The implications are broader than just gay marriage. Jonah Goldberg recently wrote about the general absurdness of the extreme positions being advanced by the left and where he sees it taking the nation as a whole. He writes:
When I was growing up (“How’s that going? Seems like you’ve got a ways to go…” — The Couch), it seemed like lots of people talked about post-modernism, critical-race theory and all that junk. Today, it seems like no one talks about it, but everyone lives it — or is being forced to live with it.

I’ll always remember that line from Wendy Doniger when McCain picked Sarah Palin for veep: “Her greatest hypocrisy is in her pretense that she is a woman.”

Whatever criticisms you might have for Palin, there was a time when the one thing everyone could agree on is that she’s, you know, a woman. But now we live in an age where we must say Bruce Jenner is a woman, but only Right-wing cranks like me bother to complain that a professor at the University of Chicago could write that Sarah Palin isn’t one.

* * *

My real fear isn’t that the left will win. I still have some faith that the American people, including large portions of the Democratic base, don’t actually buy all of this nonsense, or at the very least it’s reasonable to assume they won’t continue to buy it for long. Why? Because it’s exhausting. ...

No my real fear is that the center will not hold. I’ve discussed this a bit when it comes to the debate over Islam. I don’t like the practice of insulting Muslims — or anybody — just to prove a point. But what I like even less is the suggestion that Muslim fanatics have the assassin’s veto over what we can say or do. So I am forced to choose sides, and when forced, I will stand with the insulters over the beheaders.
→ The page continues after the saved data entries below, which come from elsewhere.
-- ==== Sys2Proof/Tests/Slice0.lean ====
section
/-!
SUPPORT. Tests: an ill-formed term for each check of `Instr.wf`; one-step tests with values of the spec; and, for each
statement with hypotheses, a state and operands that meet the hypotheses of each of its clauses (its witness).
-/
namespace Sys2Proof.Machine
set_option maxRecDepth 20000
set_option Elab.async false

/-- A state in which every block performs its functions and the link is up. -/
def tLive : State :=
  let s : State := { State.reset with clk := { State.reset.clk with phase := .run, pll := .locked } }
  ((s.setFld Reg.SYS_PWRSTATE 0 3 1).setBit Reg.HIF_LINKSTAT 0 true).cfgWr 1 0x00100006
/-- The same machine in TRIM, with the block of one CLKGATE bit gated. -/
def tTrim (g : Nat) : State :=
  let s := tLive.setFld Reg.SYS_PWRSTATE 0 3 pwrTRIM
  { s with clk := { s.clk with gated := BitVec.ofNat 32 (2 ^ g) } }
/-- a one-section CODE image for tests -/
def tblW : List Word := [0x00010501, 0x80, 16, 0x1000, 0x00FF00FF <<< 8, 0xFF00, 0, crc32 [1,2,3,4], 0x00050203]
def hdrW : List Word :=
  let b : List Word := [0x00015357, 0x90, 1, 0x40, 0x1004, 0, crc32 tblW, 0,0,0,0,0,0,0,0]
  b ++ [crc32 b]
def mkc (c : Cmd) (op : Nat) (a : List Word) : Cmd :=
  { c with words := (c.word 0 &&& 0xFFFF0300 ||| BitVec.ofNat 32 op) :: (a ++ List.replicate (7 - a.length) 0), started := false }
def State.withCmd (s : State) (c : Cmd) : State := { s with hif := { s.hif with cmd := some c } }
/-- core n ready to issue from scratch, with given stacks -/
def State.rdy (s : State) (n : Nat) (d : List Half) (r : List (BitVec 24)) : State :=
  let s := ((s.setBit Reg.DBG_HALTREQ n false).setBit Reg.SYS_CORERST n false).setFld Reg.SYS_PWRSTATE 0 3 1
  let s := (List.range 4).foldl (fun s k => s.wr (Reg.DBG_CORE_BP_ADDR n k) 0) s
  let s := (List.range 2).foldl (fun s k => s.wr (Reg.DBG_CORE_WP_ADDR n k) 0) s
  let s := s.wr (Reg.SYS_COREENTRY n) 0x04000000
  let c := s.core n
  s.setCore n { c with started := true, resetting := false, halted := false, haltPend := 0, waiting := .none, wbe := none, marks := [], inEntry := false, slot := false, ten := false, cbr := 0, pc := 0x100 + 2 * (c.pc.setWidth 5).setWidth 16, dstk := d, rstk := r, stepping := false, wbuf := [] }
/-- the same with no push staged -/
def State.rdyq (s : State) (n : Nat) (d : List Half) (r : List (BitVec 24)) : State :=
  let s := s.rdy n d r
  s.setPport n { s.pport n with fifo := [] }
def kleVals (k : Nat) : Tab Word :=
  let vs : List Word := [0x3F800000, 0xC0490FDB, 0x3EAAAAAB, 0x40A00000, 0xBF19999A, 0x3DCCCCCD, 0x42C80000, 0xBE99999A, 0x7F800000, 0x00000000, 0x80000000, 0x3F000001]
  (List.range 8).map fun i => (i, vs.getD ((i + k) % 12) 0)
/-- slot n at block 0 of 2, one pass -/
def State.kleAt (s : State) (n op pb sb : Nat) (w1 w2 : Word) (args : List Nat) (r : KRun) : State :=
  let s := (s.wrWords (plateAddr n 0) [0x02014B50]).wrWords (plateAddr n 32)
    (BitVec.ofNat 32 (op + 256 * pb + 65536 * sb) :: w1 :: w2 :: (args ++ List.replicate (5 - args.length) 0).map (BitVec.ofNat 32))
  let s := s.wrWord (plateAddr n 4) 1
  let s := { s with ecc := [] }
  let s := (s.wr (Reg.KLE_SINFO n) 0x1000).wr Reg.KLE_STATUS (BitVec.ofNat 32 (1 + 256 * n))
  let s := (List.range 8).foldl (fun (s : State) i => (s.wr (ctxAddr n 0x100 (pb + i)) (tget 0 (kleVals (3 * i + r.unv)) i)).wr (ctxAddr n 0x300 (sb + i)) (tget 0 (kleVals (5 * i + r.unv + 1)) i)) s
  let s := (s.wrWords (plateAddr n 48) [0x3F800000, 0x3F800000, 0x40400000, 0x40A00000, 0x3F800000, 0x40000000, 0x41000000, 0x3F000000, 0x40000000, 0x40400000, 0x40A00000])
  s.setKs n { run := some r }
/-- list l with one entry, in a state -/
def State.listAt (s : State) (l : Nat) (w0 stat : Nat) (x : MList) : State :=
  let s := s.wr (Reg.MBM_LIST_STAT l) (BitVec.ofNat 32 (0x10000 + stat))
  let s := (s.wr (Reg.MBM_ENTDESC l 0 0) (BitVec.ofNat 32 w0)).wr (Reg.MBM_ENTDESC l 0 3) 0
  let s := (s.wr (Reg.MBM_ENTDESC l 0 1) 0).wr (Reg.MBM_LIST_DEADLINE l) 0
  let s := { s with clk := { s.clk with tb := 100000, tickPhase := 0 } }
  let s := ((s.wr (Reg.MBM_LIST_FOLD l) 0x1000).wr (Reg.MBM_LIST_LEN l) 14).wr (Reg.MBM_LIST_FRONT l) 0
  let s := s.wr (Reg.MBM_ENTSTAT l 0) 0
  let s := (s.wr (Reg.MBM_LIST_PERIOD l) 1000).wr (Reg.MBM_LIST_SKIPTALLY l) 3
  let s := (List.range 4).foldl (fun s m => if m = l then s else s.setBit (Reg.MBM_LIST_STAT m) 2 false) s
  let s := { s with ecc := [], mbm := { s.mbm with copies := [] } }
  s.setMl l x
/-- port p in service, free -/
def State.portAt (s : State) (p : Nat) (x : Port) : State :=
  let s := { s with clk := { s.clk with gated := 0 } }
  let s := (List.range 8).foldl (fun s n => s.wr (Reg.PPW_BIND n) 0) s
  let s := if isTw p then (s.wr (Reg.TW_CFG p) 1).wr (Reg.TW_PSTAT p) 0 else if isDs p then (s.wr (Reg.DS_CFG (p - 0x10)) 1).wr (Reg.DS_DSTAT (p - 0x10)) 0 else s
  (if isTw p then s.setBit (Reg.TW_SWCTL p) 31 false else s).setPort p x
/-- SEn running at PC 5 with an instruction there, in its window -/
def State.seFix (s : State) (n : Nat) (w : Word) (x : Se) : State :=
  let s := { s with clk := { s.clk with gated := 0 } }
  let s := (s.wr (Reg.SE_STAT n) 0x501).wr (Reg.SE_PROG n 5) w
  let s := ((s.wr (Reg.SE_CFG0 n) 0).wr (Reg.SE_CFG1 n) 0).wr (Reg.SE_CFG2 n) 0
  let s := ((s.wr (Reg.SE_PINCFG n) (BitVec.ofNat 32 (0x302 + 4 * n))).wr (Reg.SE_CRCCFG n) 0x10210002).wr (Reg.SE_MISC n) 0x1900FFFF
  let s := ((s.wr (Reg.SE_TMR n) 1000).wr (Reg.SE_REG n 1) 0xFFFFFFF0).wr (Reg.SE_REG n 3) 0x35
  let s := ((s.wr (Reg.SE_REG n 4) 900).wr (Reg.SE_REG n 6) 0x80000003).wr (Reg.SE_REG n 7) 0xBEEF
  s.setEng n x
def seRecB : List Word := [0x02015354, 5, 0, 0, 0x302, 0x10210002, 0xFFFF]
def seRecT : List Word := [0x04000009, 0x10000007] ++ (List.range 32).map (fun i => BitVec.ofNat 32 (i * i))
def seRecW : List Word := seRecB ++ [crc32 (seRecB ++ seRecT)] ++ seRecT
/-- channel n in state st, switched on or off, nothing bound -/
def State.ppAt (s : State) (n st : Nat) (on : Bool) (x : PpCh) : State :=
  let s := (s.wr (Reg.PPW_STAT n) (BitVec.ofNat 32 (st + (if on then 0x20000 else 0)))).wr (Reg.PPW_BIND n) 0
  let s := ((s.wr (Reg.PPW_CFG n) 0).wr (Reg.PPW_FILT n) 0x0302).wr (Reg.PPW_CTRL) 3
  let s := (s.wr (Reg.PPW_TALLY n) 0x10001).wr (Reg.PPW_EVTALLY n) 0x10001
  ({ s with clk := { s.clk with slow := 200000 } }).setPpc n x
/-- Core 1 ready, with a status and a return stack, and source 5 pending at priority 2. -/
def tIrq (status : Half) (r : List (BitVec 24)) : State :=
  let s := ((tLive.rdy 1 [1] r).wr (Reg.ICU_SRCCFG 1 5) 5).wr (Reg.ICU_PENDLO 1) 0x20
  s.setCore 1 { s.core 1 with status := status }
But that is not an ideal scenario. That is the Leninist thinking of “the worse, the better.”

So what I fear is something similar in our own society; that the left gets what it’s been asking for: Total Identity Politics Armageddon. Everyone to your tribe, literal or figurative.

Spending as much time as I do on the internet, it’s easy to think this world has already arrived. It’s basically how political twitter operates. But what I fear is that it spills over into real life, like when characters from The Matrix walk among us.

The Left’s identity-politics game is a bit like the welfare states of Europe, which exist solely by living off borrowed capital and unrequited generosity. Europeans can only have their lavish entitlements because they benefit from our military might and our technological innovation. Left to their own devices, they’d have to live quite differently.

Similarly, identity politics is fueled by generous subsidies from higher education, foundations, and other institutions designed to transfer resources to the Griping Industry. But if you spend enough time teaching people to think that way, guess what? They’ll think that way.
 Looking more broadly, the Court's decision is yet another propaganda victory for Muslim terrorists. They can point to it and proclaim that it is just more evidence of how wicked the West has become and that it must be destroyed. For instance, following the Tunisian massacre, ISIS claimed the massacre was an "attack upon the nests of fornication, vice and disbelief in God."